Afterward Deborah visited the eucalyptus glade, where the Sacrario
Duca d'Alessandro was still maintained by an old caretaker, the light still burning inside. Deborah liked to think that her grandmother and the Italian duke dwelt in a kind of eternal, spiritual lovemaking.
T
HE RAIN WAS
coming down hard by the time she returned to the Out-span Hotel. She went straight to her cottage, bypassing the dining room where lunch was being served. As she closed the door behind her, cutting off the wind and driving rain, and began to remove her damp sweater, Deborah received a shock.
"Jonathan!"
He rose from the sofa. "Hi, Debbie. I hope you don't mind. I told them I was your husband. A bribe got me the key to your room."
"Jonathan," she said again, "what are you doing here?"
"You sounded so strange on the phone the last time we talked that I got worried. I decided to come and find out what's going on."
J
ONATHAN OPENED HIS ARMS TO RECEIVE HER.
But Deborah hesitated by the door. She hadn't planned to tell him so soon. She had wanted time, to think and to prepare. So she went to the phone and asked for room service. As she ordered salad, fruit, sandwiches, and tea, she kept her eye on Jonathan. He looked tired.
By the time Deborah had hung up and was removing her sweater, Jonathan was on his knees lighting a fire.

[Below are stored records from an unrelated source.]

-- ==== Sys2Proof/Tests/Slice0.lean ====
section
/-! SUPPORT. Tests: the well-formedness smoke test, command words written out, single steps whose expected results are worked
out from 95_test_vectors.md by hand, and for every statement with hypotheses a state that meets them, at the boundary values of
its clauses. -/
namespace Sys2Proof.Tests
open Sys2Proof Sys2Proof.Machine

/-! ## Helpers -/

/-- The state of a step outcome; reset where there is none (no test relies on that case). -/
def after : Out → State
  | .next s => s
  | _ => State.reset

/-- The outcome is a next state. -/
def goesOn : Out → Bool
  | .next _ => true
  | _ => false

/-- A machine with bytes `bs` at 0x1000 as the source buffer, destination 0x3000 with 8 bytes of capacity, token list 0x2000 with
4 records: the conventions of 95_test_vectors.md. -/
def ready (bs : List Byte) (arg : Word) : State :=
  { State.reset with
    mem := ((List.range bs.length).zip bs).foldl (fun m c => m.write (0x1000 + c.1) c.2) []
    regs := { Regs.zero with
      srcAddr := 0x1000, srcLen := BitVec.ofNat 32 bs.length, dstAddr := 0x3000, dstCap := 8, tokAddr := 0x2000, tokN := 4
      arg := arg } }

/-- The machine just after `CMD` accepted command `i`, moved to FSM state `f`. -/
def inState (i : Instr) (f : Fsm) (bs : List Byte) (arg : Word) : State :=
  let s := (ready bs arg).withCommand (encode i)
  { s with eng := { s.eng with st := f } }

/-- The same with other engine registers. -/
def withEng (s : State) (e : Engine) : State := { s with eng := e }

/-- The same with accesses of one kind refused at one address. -/
def refusing (k : Access) (a : Word) (s : State) : State := { s with plat := { s.plat with holes := [⟨k, a, a⟩] } }

/-! ## The command word: 30_encoding.md R90 to R92 -/

theorem test_wf_refuses_reserved_op : commandWordWf 0x00000000 = false := by decide
theorem test_wf_refuses_reserved_op_under_ignored_bits : commandWordWf 0xFFFFFFF8 = false := by decide
theorem test_wf_accepts_every_command :
    ∀ i ∈ [Instr.decodeTag, .encodeTag, .decodeLength, .encodeLength, .parse, .serialize, .find], i.wf = true := by decide

theorem test_decode_decode_tag : decode 0b00000000000000000000000000000001 = .ok .decodeTag := by decide
theorem test_decode_encode_tag : decode 0b00000000000000000000000000000010 = .ok .encodeTag := by decide
theorem test_decode_decode_length : decode 0b00000000000000000000000000000011 = .ok .decodeLength := by decide
theorem test_decode_encode_length : decode 0b00000000000000000000000000000100 = .ok .encodeLength := by decide
theorem test_decode_parse : decode 0b00000000000000000000000000000101 = .ok .parse := by decide
theorem test_decode_serialize : decode 0b00000000000000000000000000000110 = .ok .serialize := by decide
theorem test_decode_find : decode 0b00000000000000000000000000000111 = .ok .find := by decide
theorem test_decode_ignores_high_bits : decode 0b10000000000000000000000000001111 = .ok .find := by decide
theorem test_decode_rejects_op_0 : decode 0b11111111111111111111111111111000 = .error .reservedOp := by decide

/-- The word placed for the host runs as the first command after reset. -/
theorem test_fetch_word_runs :
    decodeTableWord 32 6 = some .serialize
    ∧ step (State.reset.withFetchWord 32 6) = exec .serialize (State.reset.withFetchWord 32 6) := ⟨rfl, rfl⟩

/-! ## Single steps, from the vectors of 95_test_vectors.md -/

/-- X2a step 4: the last byte of `1F 88 01` gives the tag 0x1F8801 and three bytes consumed. -/
theorem test_decode_tag_last_byte :
    let s := inState .decodeTag .tagCont [0x1F, 0x88, 0x01] 0
    let t := after (exec .decodeTag (withEng s { s.eng with off := 2, acc := 0x1F88 }))
    t.regs.res0 = 0x1F8801 ∧ t.regs.res1 = 3 ∧ statusWord t.regs = 0x00000002 := by decide

/-- T10: a fourth continuation byte overflows, and no result is written. -/
theorem test_decode_tag_overflow :
    let s := inState .decodeTag .tagCont [0x1F, 0x81, 0x82, 0x83, 0x04] 0
    let t := after (exec .decodeTag (withEng s { s.eng with off := 4, acc := 0x1F818283 }))
    t.regs.res0 = 0 ∧ t.regs.res1 = 0 ∧ statusWord t.regs = 0x00000502 := by decide

/-- E7: the field of 0x1F8801 is `1F 88 01`. -/
theorem test_encode_tag_field :
    let s := inState .encodeTag .encTag [] 0
    let t := after (exec .encodeTag (withEng s { s.eng with ctag := 0x1F8801 }))
    t.eng.ebuf = #v[0x1F, 0x88, 0x01, 0, 0] ∧ t.eng.en = 3 ∧ t.eng.st = .emit ∧ t.eng.fld = .tag := by decide

/-- E12: the lead byte 0x01 of tag 0x0100 lacks the marker. -/
theorem test_encode_tag_invalid :
    let s := inState .encodeTag .encTag [] 0
    let t := after (exec .encodeTag (withEng s { s.eng with ctag := 0x0100 }))
    statusWord t.regs = 0x00000402 ∧ t.regs.res0 = 0 ∧ t.mem = s.mem := by decide

/-- L18: the last byte of `82 01 01` at offset 3 gives 257 and three bytes consumed. -/
theorem test_decode_length_last_byte :
    let s := inState .decodeLength .lenBytes [0x1F, 0x88, 0x01, 0x82, 0x01, 0x01] 3
    let t := after (exec .decodeLength (withEng s { s.eng with off := 5, acc := 1, nrem := 1 }))
    t.regs.res0 = 257 ∧ t.regs.res1 = 3 ∧ statusWord t.regs = 0x00000002 := by decide

/-- L12 and L10: 0xFF is Invalid though N is above 4, and 0x85 is Overflow. -/
theorem test_decode_length_first_byte_errors :
    statusWord (after (exec .decodeLength (inState .decodeLength .lenFirst [0xFF] 0))).regs = 0x00000402
    ∧ statusWord (after (exec .decodeLength (inState .decodeLength .lenFirst [0x85, 0] 0))).regs = 0x00000502 := by decide

/-- N7 step 2: the field of 257 is `82 01 01`. -/
theorem test_encode_length_field :
    let s := inState .encodeLength .encLen [] 0
    let t := after (exec .encodeLength (withEng s { s.eng with clen := 257 }))
    t.eng.ebuf = #v[0x82, 0x01, 0x01, 0, 0] ∧ t.eng.en = 3 ∧ t.eng.fld = .len ∧ t.eng.st = .emit := by decide

/-- N7 step 5: the third byte goes to 0x3002, and the command ends with RES0 = 3. -/
theorem test_encode_length_last_emit :
    let s := inState .encodeLength .emit [] 0
    let t := after (exec .encodeLength (withEng s
      { s.eng with ebuf := #v[0x82, 0x01, 0x07, 0, 0], en := 3, ei := 2, wcnt := 2, fld := .len }))
    t.mem = [(0x3002, 0x07)] ∧ t.regs.res0 = 3 ∧ statusWord t.regs = 0x00000002 := by decide

/-- P16: the second token's value would end at 9, past the five bytes. -/
theorem test_parse_value_overshoots :
    let s := inState .parse .tokEnd [0x01, 0x00, 0x02, 0x05, 0xAA] 0
    let t := after (exec .parse (withEng s { s.eng with off := 4, vstart := 4, ctag := 2, clen := 5, cnt := 1 }))
    statusWord t.regs = 0x00000602 ∧ t.mem = s.mem := by decide

/-- P15: the twelfth byte of a record at 0xFFFFFFFA goes to address 5, and the token then counts. -/
theorem test_parse_last_record_byte_wraps :
    let s := inState .parse .recWrite [0x02, 0x00] 0
    let t := after (exec .parse { s with
      regs := { s.regs with tokAddr := 0xFFFFFFFA }
      eng := { s.eng with k := 11, vstart := 2, off := 2, ctag := 2, recBuf := #v[2, 0, 0, 0, 0, 0, 0, 0, 2, 0x10, 0, 0x77] } })
    t.mem.read 5 = 0x77 ∧ t.regs.res0 = 1 ∧ t.regs.res1 = 2 ∧ t.eng.st = .tokStart := by decide

/-- S1: after the twelfth record byte, tag 2, length 4 and value address 0x1002. -/
theorem test_serialize_last_record_byte :
    let s := inState .serialize .recRead [] 0
    let t := after (exec .serialize (withEng s
      { s.eng with k := 11, recBuf := #v[2, 0, 0, 0, 4, 0, 0, 0, 2, 0x10, 0, 9] }))
    t.eng.ctag = 2 ∧ t.eng.clen = 4 ∧ t.eng.vaddr = 0x1002 ∧ t.eng.st = .encTag := by decide

/-- S6, end of its access sequence: at the capacity NoMemory comes before the read. -/
theorem test_serialize_capacity_before_read :
    let s := inState .serialize .valCopy [0, 0, 0, 0x2A] 0
    let t := after (exec .serialize (refusing .read 0x1002
      { s with regs := { s.regs with dstCap := 4, res0 := 4 }, eng := { s.eng with vaddr := 0x1000, j := 2, clen := 4, wcnt := 4 } }))
    statusWord t.regs = 0x00000302 ∧ t.regs.res0 = 4 := by decide

/-- F2: the match at offset 3. -/
theorem test_find_match :
    let s := inState .find .tokEnd [0x01, 0x01, 0xAA, 0x02, 0x01, 0xBB] 2
    let t := after (exec .find (withEng s { s.eng with off := 5, tstart := 3, vstart := 5, ctag := 2, clen := 1 }))
    t.regs.res0 = 3 ∧ t.regs.res1 = 2 ∧ t.regs.res2 = 1 ∧ t.regs.res3 = 0x1005 ∧ statusWord t.regs = 0x00000002 := by decide

/-- F7: the bound check comes before the match. -/
theorem test_find_bound_before_match :
    let s := inState .find .tokEnd [0x01, 0x05, 0xAA] 1
    let t := after (exec .find (withEng s { s.eng with off := 2, vstart := 2, ctag := 1, clen := 5 }))
    statusWord t.regs = 0x00000602 ∧ t.regs.res1 = 0 := by decide

/-- G3: `CMD <- 0xFFFFFFFD` starts PARSE, and `CMD` then reads 5. -/
theorem test_cmd_write_starts_parse :
    let s := hostMove (.regWrite 0x40000000 .word 0xFFFFFFFD) State.reset
    cmdWord s.regs = 5 ∧ statusWord s.regs = 1 ∧ s.eng.st = .dispatch := by decide

/-- G5 and G4: a reserved slot and STATUS ignore writes. -/
theorem test_ignored_register_writes :
    hostMove (.regWrite 0x40000034 .word 0x12345678) State.reset = State.reset
    ∧ hostMove (.regWrite 0x40000004 .word 0xFFFFFFFF) State.reset = State.reset := by decide

/-- G2: OP 0 ends with BadArgument. -/
theorem test_reserved_op_status :
    statusWord (after (step (State.reset.withCommand 0))).regs = 0x00000102 := by decide

/-! ## States that meet the hypotheses of the statements -/

theorem witness_CommandWordNamesItsCommand :
    (0xFFFFFFF8#32).toNat % 8 = 0 ∧ (0xFFFFFFF9#32).toNat % 8 = 1 ∧ (0x00000002#32).toNat % 8 = 2
    ∧ (0x0000000B#32).toNat % 8 = 3 ∧ (0x00000004#32).toNat % 8 = 4 ∧ (0xFFFFFFFD#32).toNat % 8 = 5
    ∧ (0x00000006#32).toNat % 8 = 6 ∧ (0xFFFFFFFF#32).toNat % 8 = 7 := by decide

theorem witness_StepRunsTheCommandInCmd :
    let s := inState .parse .dispatch [] 0
    decode (cmdWord s.regs) = .ok .parse ∧ s.eng.st ≠ .idle ∧ s.env.sched = [] ∧ s.regs.busy = true
    ∧ (s.withSched [.engine]).env.sched = .engine :: [] ∧ (s.withSched [.poll]).env.sched = .poll :: [] := by decide

theorem witness_ReservedOpEndsWithBadArgument :
    (0xFFFFFFF8#32).toNat % 8 = 0 ∧ State.reset.regs.busy = false ∧ State.reset.env.sched = [] := by decide

theorem witness_IdleEngineHoldsItsState : State.reset.eng.st = .idle ∧ State.reset.env.sched = [] := by decide

theorem witness_StatesWithoutARuleStop :
    usesState (Instr.op .find) .unusedE = false ∧ usesState (Instr.op .find) .unusedF = false
    ∧ usesState (Instr.op .find) (inState .find .recWrite [] 0).eng.st = false ∧ Fsm.recWrite ≠ .unusedE
    ∧ Fsm.recWrite ≠ .unusedF ∧ Fsm.recWrite ≠ .idle := by decide

theorem witness_AcceptedCmdWriteStartsTheCommand : State.reset.regs.busy = false := by decide

theorem witness_RegisterWritesThatAreIgnored :
    (inState .parse .dispatch [] 0).regs.busy = true ∧ Width.byte ≠ .word ∧ Width.half ≠ .word ∧ Width.wide ≠ .word
    ∧ (0x40000001#32 - State.reset.plat.blockBase).toNat % 4 ≠ 0 ∧ (0x4000003F#32 - State.reset.plat.blockBase).toNat % 4 ≠ 0
    ∧ (0x40000004#32 - State.reset.plat.blockBase).toNat ∈ [0x04, 0x24, 0x28, 0x2C, 0x30, 0x34, 0x38, 0x3C]
    ∧ (0x4000003C#32 - State.reset.plat.blockBase).toNat ∈ [0x04, 0x24, 0x28, 0x2C, 0x30, 0x34, 0x38, 0x3C] := by decide

theorem witness_ArgumentRegistersReadBack :
    State.reset.regs.busy = false
    ∧ Reg.srcAddr ∈ [Reg.srcAddr, .srcLen, .dstAddr, .dstCap, .tokAddr, .tokN, .arg]
    ∧ Reg.arg ∈ [Reg.srcAddr, .srcLen, .dstAddr, .dstCap, .tokAddr, .tokN, .arg] ∧ Reg.res0 ≠ Reg.arg := by decide

theorem witness_RegisterReadsFollowTheMap :
    (31 < 32) ∧ 8 ≤ 11 ∧ Width.half ≠ .word ∧ (0x40000002#32 - State.reset.plat.blockBase).toNat % 4 ≠ 0
    ∧ (0x4000003F#32 - State.reset.plat.blockBase).toNat < 64 ∧ 64 ≤ (0x40000040#32 - State.reset.plat.blockBase).toNat
    ∧ 64 ≤ (0x3FFFFFFF#32 - State.reset.plat.blockBase).toNat := by decide

theorem witness_ResetAbortsTheRunningCommand :
    ((inState .parse .recWrite [] 0).withSched [.host .reset]).env.sched = .host .reset :: [] := by decide

theorem witness_FinishAndRaiseEndTheCommand : (inState .parse .tokStart [] 0).env.raced = false := by decide

theorem witness_DispatchStep :
    (inState .find .dispatch [] 0).eng.st = .dispatch
    ∧ (State.reset.withCommand 0).eng.st = .dispatch ∧ (State.reset.withCommand 0).regs.op = 0#3 := by decide

/-- The address of the next source byte, and the byte there. -/
def srcA (s : State) : Word := s.regs.srcAddr + s.eng.off
def srcB (s : State) : Byte := s.mem.read (srcA s).toNat

/-- The state at TAG_FIRST with source bytes `bs`. -/
def tagFirstAt (bs : List Byte) : State := inState .parse .tagFirst bs 0

/-- TAG_FIRST: the buffer's end, a refused read, a short byte 0x1E, an extended byte 0x1F. -/
theorem witness_TagFirstStep :
    (∃ s : State, s.eng.st = .tagFirst ∧ s.env.raced = false ∧ s.regs.srcLen ≤ s.eng.off)
    ∧ (∃ s : State, s.eng.st = .tagFirst ∧ s.env.raced = false ∧ s.eng.off < s.regs.srcLen ∧ memOk s.plat (srcA s) .read = false)
    ∧ (∃ s : State, s.eng.st = .tagFirst ∧ s.env.raced = false ∧ s.eng.off < s.regs.srcLen ∧ memOk s.plat (srcA s) .read = true
      ∧ (srcB s).toNat % 32 ≠ 31)
    ∧ (∃ s : State, s.eng.st = .tagFirst ∧ s.env.raced = false ∧ s.eng.off < s.regs.srcLen ∧ memOk s.plat (srcA s) .read = true
      ∧ (srcB s).toNat % 32 = 31) :=
  ⟨⟨tagFirstAt [], by decide⟩, ⟨refusing .read 0x1000 (tagFirstAt [0x1E]), by decide⟩, ⟨tagFirstAt [0x1E], by decide⟩,
    ⟨tagFirstAt [0x1F], by decide⟩⟩

/-- A state of TAG_CONT at offset 1, the next byte being `b`. -/
def tagContAt (b : Byte) (acc : Word) (first : Bool) : State :=
  let s := inState .decodeTag .tagCont [0x1F, b] 0
  withEng s { s.eng with off := 1, acc := acc, first := first }

/-- What the clauses of TAG_CONT that read a byte assume. -/
abbrev TagContReads (s : State) : Prop :=
  s.eng.st = .tagCont ∧ s.env.raced = false ∧ s.eng.off < s.regs.srcLen ∧ memOk s.plat (srcA s) .read = true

This was a familiar scene, one which they had enacted many times in their apartment on Nob Hill. Coming in out of fog or rain, shrugging out of wet clothes, Jonathan started the fire, Deborah made the tea, and then came the hours of warmth and coziness, just the two of them, talking quietly, reviewing the day—patients, surgery, plans for their new office. It was within such golden circles of firelight that their love for each other had grown and strengthened and bound them together.
But now the fire smelled wrong because the wood was foreign, and Jonathan kept his leather jacket on; the tea was brought by an African room
steward, who served in silence while Deborah remained standing, ready with the five-shilling tip; and then, when she was alone with Jonathan again, she didn't go sit next to him on the sofa, sliding under his arm, curling her legs up and leaning into his body. She stood by the fireplace, looking at him, suddenly afraid.
"What's happened, Debbie?" he asked at last.
Deborah struggled for self-control. "Jonathan, I lied to you."
His expression didn't change.
"You asked me what a dying old African medicine woman was to me. I told you I didn't know. That was a lie. She's my grandmother."
He remained perfectly still, staring up at her.
"At least," she added, "I thought so at the time."
The fire cracked loudly, and a red-hot shower of sparks went up the chimney. Outside heavy rain had turned the day as dark as night. It pelted the veranda roof; it drenched the forest that grew at the bottom of the sloping lawn. Deborah went to the low table in front of the sofa and poured two cups of tea. But they remained untouched.